MPI: The Spawn of MPI

Published on Sunday, 09 April 2006 15:00
Written by Jeff Squyres
Hits: 15950

There once was a man from Nantucket
Whose PVM code kicked the bucket
He ranted and raved
"Oh what can I save?"
Then he re-wrote his application MPI and used MPI_COMM_SPAWN and his life became fundamentally better.

The Story So Far

One of the big additions in MPI-2 is the concept of dynamic processes. However, early uses of it were rather mundane and, truth be told, unnecessary. Indeed, dynamic processes were added to MPI, at least in part, as a political necessity since one of the more important parallel run-time systems prior to MPI included the ability to spawn new processes at run-time. Let's take a trip back in history to examine one of MPI's predecessors, the Parallel Virtual Machine (PVM)... {mosgoogle right}

PVM

PVM was a project out of the Oak Ridge National Laboratory (ORNL) in the early 90's and was one of the first truly portable parallel run-time systems. PVM allowed scientists and engineers to develop parallel codes on their workstations and then run them on "big iron" production machines.
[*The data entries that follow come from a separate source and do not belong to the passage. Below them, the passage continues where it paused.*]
/-- CFLUSH (R194): the checks of R177 as a load of one byte makes them; each line is written back, and L1's copy dropped. -/
def execCflush (a : BitVec 7) (h : BitVec 6) (s : State) : Out :=
  issue (packMem 0x46 0x78 a h 0 4) { uses := [(2, a, .offset)] }
    (fun x s =>
      match lanesOf x.act with
      | [] => .ok s
      | l :: ls =>
        (checkAccess x h.toNat false 1 (offOf x a) (l :: ls) s).andThen (fun w s =>
          let pieces := startPieces w x s 1 (offOf x a) (l :: ls)
          let switched := maskWhere (fun j => (l :: ls).contains j && !pieces.any (fun p => p.lane == j))
          (reach (x.c.asker x.key x.st) .read false w.space pieces s).andThen (fun ps s =>
            let core := coreOf x.key
            let s := ps.foldl (fun (s : State) p => match p.spot with
              | .mem m =>
                (match tget (tget s.lines core) (m / 128) with
                 | none => s
                 | some c =>
                   let t := s.evictLine core (m / 128)
                   if c.stash.isNone then t
                   else t.setLines core (tset (tget t.lines core) (m / 128) (some { c with dirty := false })))
              | _ => s) s
            .ok (s.modConsist x.key (fun c => c.switchOff switched))))) s

/-! ## Events -/

/-- The asker of a side-log entry's replay: it acts for the lane (R179). -/
def SideLog.asker (e : SideLog) : Asker :=
  { core := some (coreOf e.consist), sess := e.sess, level := e.level, agent := consistAgent e.consist,
    waiter := .logged e.id }

/-- Translate the writes of a side-log entry: all of them, or the first final fault, or it waits. -/
def SideLog.resolve (e : SideLog) : List LogWrite → State → Got (List (Nat × LogWrite))
  | [], s => .val [] s
  | w :: ws, s =>
    match s.translate e.asker .write w.va with
    | (.to a, s) => (e.resolve ws s).bind (fun l s => .val ((a, w) :: l) s)
    | (.final cause, s) =>
      let first := (e.writes.headD w).va
      .out (.trapIn s cause (BitVec.ofNat 64 (first % 2 ^ 60 + 2 ^ 61 + 2 ^ 62)))
    | (_, s) => .out (.wait s)

/-- Perform a logged write at its machine address, for a lane of a core (R69, R196). -/
def performLogged (s : State) (core a : Nat) (w : LogWrite) : State :=
  let v := match w.red with
    | some f => rmw f (8 * w.size) (s.word a w.size) w.data
    | none => w.data
  let sp := spansOf .mem a w.size
  let s := s.writeNat a w.size v (some core)
  let s := match w.access with
    | some me => s.serialise me (sp.map (fun (e : Span) => e.1))
    | none => s
  s.noteWrite w.red.isSome w.rel sp

/-- SIDE_LOG_REPLAY (R196): the oldest entry of a core is performed once its page resolves, or discarded with an
asynchronous PAGE or PROT for its consist. -/
def execSideLogReplay (core : Nat) (s : State) : Out :=
  match (s.core core).log with
  | [] => .next s.bump
  | e :: _ =>
    let pop := fun (s : State) => let co := s.core core; s.setCore core { co with log := co.log.drop 1 }
    match e.resolve e.writes s with
    | .val l s => .next (pop (l.foldl (fun s p => performLogged s core p.1 p.2) s)).bump
    | .out (.trapIn s cause v) =>
      .next ((pop s).modConsist e.consist (fun c => c.giveFault cause v 0 (c.holds .a && !e.handler))).bump
    | .out (.wait s) => .next s.bump
    | .out _ => .next s.bump
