/-- FRCOPY (R261). -/
def execFrcopy (k : BitVec 3) (a b : BitVec 7) (s : State) : Out := freightIssue 0 k a b s
/-- FRFILL (R261). -/
def execFrfill (k : BitVec 3) (a b : BitVec 7) (s : State) : Out := freightIssue 1 k a b s
/-- FRGATH (R261). -/
def execFrgath (k : BitVec 3) (a b : BitVec 7) (s : State) : Out := freightIssue 2 k a b s
/-- FRSCAT (R261). -/
def execFrscat (k : BitVec 3) (a b : BitVec 7) (s : State) : Out := freightIssue 3 k a b s
/-- FRRED (R261). -/
def execFrred (k : BitVec 3) (a b : BitVec 7) (s : State) : Out := freightIssue 4 k a b s
/-- FRPF (R261). -/
def execFrpf (k : BitVec 3) (a b : BitVec 7) (s : State) : Out := freightIssue 5 k a b s

/-! ## Execution (R264, R267, R268) -/

/-- What an operation's work needs: a consist of the issuing convoy, the operation, its thread, its agent. -/
structure FreightRun where
  c : Consist
  op : FreightOp
  thread : Nat
  agent : Nat

/-- The part of TRAPV that a failing access gives: reason, other party, SRC (R268). -/
def freightPart (reason agent : Nat) (src : Bool) : DWord :=
  BitVec.ofNat 64 (reason * 2 ^ 28 + agent * 2 ^ 4 + if src then 1 else 0)

/-- A failed check as FREIGHT: reasons 0x4 and 0x7 to 0x9 (R268). -/
def Doing.asFreight {α : Type} (x : Doing α) (src : Bool) : Doing α :=
  match x with
  | .fail .page _ s => .fail .freight (freightPart 7 0 src) s
  | .fail .prot _ s => .fail .freight (freightPart 8 0 src) s
  | .fail .mmx v s => .fail .freight (freightPart 9 (v.extractLsb' 0 20).toNat src) s
  | .fail _ _ s => .fail .freight (freightPart 4 0 src) s
  | y => y

/-- What the race detector keeps of an access: those of FRRED synchronise at system scope (R264). The context is an agent of
its session, which no scope below die takes in (R71). -/
def FreightRun.access (r : FreightRun) (s : State) (write : Bool) : Access :=
  { engineAccess s r.thread (sessionParty s r.c.sess r.agent) write (r.op.form == 4) with scope := 7 }

/-- The checks of one access in R177's order, with FREIGHT's reasons (R267, R268): its address space and its pieces. -/
def FreightRun.place (r : FreightRun) (h : Nat) (k : AccKind) (src : Bool) (off size : Nat) (s : State) :
    Doing (Nat × List Piece) :=
  ((engineWindow r.agent r.c h (k == .write) off s).asFreight src).bind (fun w s =>
    if off % size ≠ 0 then .fail .freight (freightPart 6 0 src) s
    else match w.firstOutside s r.c off size with
      | some _ => .fail .freight (freightPart 5 0 src) s
      | none =>
        ((engineReach (r.c.engine r.agent) k w.space (w.pieces s r.c 0 off size) s).asFreight src).bind (fun ps s =>
          ((engineRace w.chk (r.access s (k == .write)) ps s).asFreight src).bind (fun _ s => .ok (w.space, ps) s)))

/-- Read one element or index. -/
def FreightRun.get (r : FreightRun) (h off size : Nat) (s : State) : Doing Nat :=
  (r.place h .read true off size s).bind (fun p s =>
    (engineRead r.agent r.c.sess p.1 p.2 s).bind (fun f s => .ok (f 0) s))

/-- A write whose checks have passed: space, pieces, value. -/
abbrev Staged := Nat × List Piece × Nat

/-- Perform a staged write. -/
def Staged.perform (w : Staged) (atomic : Bool) (s : State) : State :=
  (w.2.1.foldl (fun s p => p.write s w.1 (w.2.2 / 2 ^ (8 * p.pos))) s).noteWrite atomic none
    (w.2.1.flatMap Piece.spans)

/-- FILL replicated to an element (R264). -/
def fillPattern (fill : Word) (size : Nat) : Nat :=
  (fill.toNat * (1 + 2 ^ 32 + 2 ^ 64 + 2 ^ 96)) % 2 ^ (8 * size)

/-- D(e) + S(e) of FRRED by type (R264). -/
def redSum (rt d x : Nat) : Nat :=
  match rt with
  | 0 => rmw 0 32 d x
  | 1 => rmw 8 32 d x
  | 2 => rmw 9 32 d x
  | _ => rmw 0 64 d x

/-- Read the source elements of FRPF, one after another: an element whose check fails is skipped (R264). -/
def FreightRun.touch (r : FreightRun) (so : Nat) : List Nat → State → Doing (List Staged)
  | [], s => .ok [] s
  | i :: is, s =>
    match r.get (layHs r.op.layout) (so + i * layBytes r.op.layout) (layBytes r.op.layout) s with
    | .ok _ t => r.touch so is t
    | .fail _ _ t => r.touch so is { t with accesses := s.accesses, spAccesses := s.spAccesses }
    | .wait t => .wait t
    | .gone t => .gone t

/-- One element of source offset `so` and destination offset `dst`: its checks and reads, and the write they allow. -/
def FreightRun.element (r : FreightRun) (so dst : Nat) (s : State) : Doing Staged :=
  let l := r.op.layout
  let n := layBytes l
  let put := fun (x : Nat) (s : State) =>
    (r.place (layHd l) .write false dst n s).bind (fun p s => Doing.ok (p.1, p.2, x) s)
  match r.op.form with
  | 1 => put (fillPattern r.op.fill n) s
  | 4 =>
    (r.get (layHs l) so n s).bind (fun x s =>
      (r.place (layHd l) .write false dst n s).bind (fun p s =>
        (engineRead r.agent r.c.sess p.1 p.2 s).bind (fun f s =>
          .ok (p.1, p.2, redSum (layField l 438 437) (f 0) x) s)))
  | _ => (r.get (layHs l) so n s).bind put

/-- The elements of a row, all their checks and reads before any write (R264). -/
def FreightRun.elements (r : FreightRun) (so dst : Nat) : List Nat → State → Doing (List Staged)
  | [], s => .ok [] s
  | i :: is, s =>
    let n := layBytes r.op.layout
    (r.element (so + i * n) (dst + i * n) s).bind (fun w s => (r.elements so dst is s).bind (fun ws s => .ok (w :: ws) s))

/-- The checks and reads of one unit, and the writes they allow: an element, or a row of FRGATH and FRSCAT (R264). -/
def FreightRun.unit (r : FreightRun) (j : Nat) (s : State) : Doing (List Staged) :=
  let l := r.op.layout
  let e0 := layExtent l 0
  let n := layBytes l
  if r.op.form = 2 ∨ r.op.form = 3 then
    (r.get (layHi l) (layField l 415 384 + 4 * j) 4 s).bind (fun x s =>
      if layField l 383 352 ≤ x then .fail .freight (freightPart 0xA 0 true) s
      else
        let so := if r.op.form = 2 then layField l 303 256 + x * laySrc l 1 else layRowOffset l true j
        let dst := if r.op.form = 3 then layField l 351 304 + x * layDst l 1 else layRowOffset l false j
        r.elements so dst (List.range e0) s)
  else if r.op.form = 5 then r.touch (layRowOffset l true (j / e0) + j % e0 * n) [0] s
  else
    r.elements (layRowOffset l true (j / e0) + j % e0 * n) (layRowOffset l false (j / e0) + j % e0 * n) [0] s

/-- Number of units of an operation. -/
def FreightOp.units (op : FreightOp) : Nat :=
  match op.form with
  | 2 | 3 => layRows op.layout
  | _ => layExtent op.layout 0 * layRows op.layout

/-- A unit that did not pass leaves no record of accesses. -/
def State.withoutAccesses (s before : State) : State :=
  { s with accesses := before.accesses, spAccesses := before.spAccesses }

/-- The units from one on, in ascending order (R264, R268). -/
def FreightRun.go (r : FreightRun) (ctx : Nat) : Nat → Nat → State → Doing Unit
  | 0, _, s => .ok () s
  | fuel + 1, j, s =>
    match r.unit j s with
    | .ok ws t =>
      let t := ws.foldl (fun t w => Staged.perform w (r.op.form == 4) t) t
      r.go ctx fuel (j + 1) (t.modFreight r.c.sess ctx (fun f => { f with progress := j + 1 }))
    | .wait t => .wait (t.withoutAccesses s)
    | .fail cause v t =>
      let e := if r.op.form = 2 ∨ r.op.form = 3 then j * layExtent r.op.layout 0 else j
      .fail cause (v + freightValue e 0 ctx) (t.withoutAccesses s)
    | .gone t => .gone t

/-- The agent identifier of a context (R14): its home die's. -/
def freightAgent (s : State) (v ctx : Nat) : Nat := agentId (s.session v).home 4 (16 * v + ctx)

/-- FREIGHT_OPERATION_START (R258): the oldest operation of a context starts, or goes on after a wait. -/
def execFreightOperationStart (sess ctx : Nat) (s : State) : Out :=
  .next (
    let f := tget (s.session sess).freight ctx
    match f.queue with
    | [] => s
    | op :: _ =>
      if f.halted || f.written || f.failure.isSome then s
      else
        let s := if f.started then s
          else
            let after := fun (c : Clock) => ((f.ends.take 1).map (fun (e : Nat × Release) => e.2.clk)).foldl Clock.join c
            let b := s.beginOp (after op.clk) (after op.wclk)
            b.2.modFreight sess ctx (fun f => { f with started := true, thread := b.1, progress := 0 })
        let f := tget (s.session sess).freight ctx
        let key := ((op.tokens.map (fun (e : Nat × Nat) => e.1)).find? (fun k => (s.consist? k).isSome)).getD 0
        match s.consist? key with
        | none => s
        | some c =>
          let r : FreightRun := { c := c, op := op, thread := f.thread, agent := freightAgent s sess ctx }
          match r.go ctx (op.units - f.progress) f.progress s with
          | .ok _ s => s.modFreight sess ctx (fun f => { f with written := true })
          | .wait s => s
          | .fail _ v s => s.modFreight sess ctx (fun f => { f with failure := some v })
          | .gone s => s).bump

/-- The operation that heads a context leaves it. -/
def FreightCtx.next (f : FreightCtx) : FreightCtx :=
  { f with queue := f.queue.drop 1, started := false, thread := 0, progress := 0, written := false, failure := none }

/-- FREIGHT_OPERATION_COMPLETE (R258): the tokens are FREE, the counter takes its number. -/
def execFreightOperationComplete (sess ctx : Nat) (s : State) : Out :=
  .next (
    let f := tget (s.session sess).freight ctx
    match f.queue with
    | [] => s
    | op :: _ =>
      if !f.written then s
      else
        let e := s.endOp f.thread (sessionParty s sess (freightAgent s sess ctx))
        let s := e.2.modFreight sess ctx (fun f =>
          { f.next with counter := BitVec.ofNat 64 op.number, ends := addEnd f.ends op.number e.1 })
        op.tokens.foldl (fun (s : State) (t : Nat × Nat) => s.modConsist t.1 (fun c =>
          { c with tokens := c.tokens &&& ~~~(1#8 <<< t.2), tokenRels := tset c.tokenRels t.2 [e.1],
                   freightRels := ((tget c.tokenAt t.2).1, (tget c.tokenAt t.2).2, engineThread f.thread, e.1) :: c.freightRels })) s).bump

/-- Deliver a Freight fault to every consist of a convoy whose exit is not reported, releasing these tokens (R268). -/
def State.deliverFreight (s : State) (conv : Nat) (tokens : List (Nat × Nat)) (v : DWord) : State :=
  match s.convoy? conv with
  | none => s
  | some y => y.members.foldl (fun s k => s.modConsist k (fun c =>
      let mine := (tokens.filter (fun t => t.1 == k)).foldl (fun m t => m ||| (1#8 <<< t.2)) 0#8
      c.giveFault .freight v mine false)) s

/-- FREIGHT_FAULT (R268): the context is HALTED, and the failed operation and all behind it deliver their faults. -/
def execFreightFault (sess ctx : Nat) (s : State) : Out :=
  .next (
    let f := tget (s.session sess).freight ctx
    match f.failure, f.queue with
    | some v, op :: rest =>
      let e := s.endOp f.thread (sessionParty s sess (freightAgent s sess ctx))
      let s := e.2.modFreight sess ctx (fun f =>
        { f.next with queue := [], halted := true, accepted := op.number - 1 })
      rest.foldl (fun (s : State) (o : FreightOp) => s.deliverFreight o.convoy o.tokens (freightValue 0 0xD ctx))
        (s.deliverFreight op.convoy op.tokens v)
    | _, _ => s).bump

/-- Does a consist wait in its exit, or has it ended (R269)? -/
def State.atExit (s : State) (k : Nat) : Bool :=
  match s.consist? k with
  | some c => match c.status with
    | .running => false
    | _ => true
  | none => true

/-- FREIGHT_ASSEMBLY_ABANDON (R269): a pending assembly of a convoy all of whose consists wait in exit or have ended is
discarded with reason 0xB. -/
def execFreightAssemblyAbandon (convoy ctx : Nat) (s : State) : Out :=
  .next (match s.convoy? convoy with
    | none => s
    | some v =>
      let a := tget v.assemblies ctx
      if !a.pending || !v.members.all s.atExit then s
      else (s.modConvoy convoy (fun v => { v with assemblies := tdel ctx v.assemblies })).deliverFreight convoy
        (a.slices.map (fun (e : Nat × Nat × Nat) => e.2)) (freightValue 0 0xB ctx)).bump

/-- The pending assemblies of a cancelled convoy are discarded, and their tokens with them (R269). -/
def State.dropAssemblies (s : State) (conv : Nat) : State :=
  match s.convoy? conv with
  | none => s
  | some v =>
    (v.assemblies.flatMap (fun e => e.2.slices)).foldl (fun s t => s.modConsist t.2.1 (fun c =>
      { c with tokens := c.tokens &&& ~~~(1#8 <<< t.2.2) })) (s.setConvoy conv { v with assemblies := [] })

end Sys2Proof.Machine
end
PVM became enormously popular and enjoyed a large, fervent user base.

Although PVM had the capability to launch multiple processes simultaneously and bind them together into a job, most users tended to prefer a different model for launching their parallel applications. They would simply launch a single, serial process (e.g., ./a.out) and use PVM's spawning capabilities to launch the rest of the processes required for the parallel application. Indeed, this became the de facto method of launching parallel applications in PVM.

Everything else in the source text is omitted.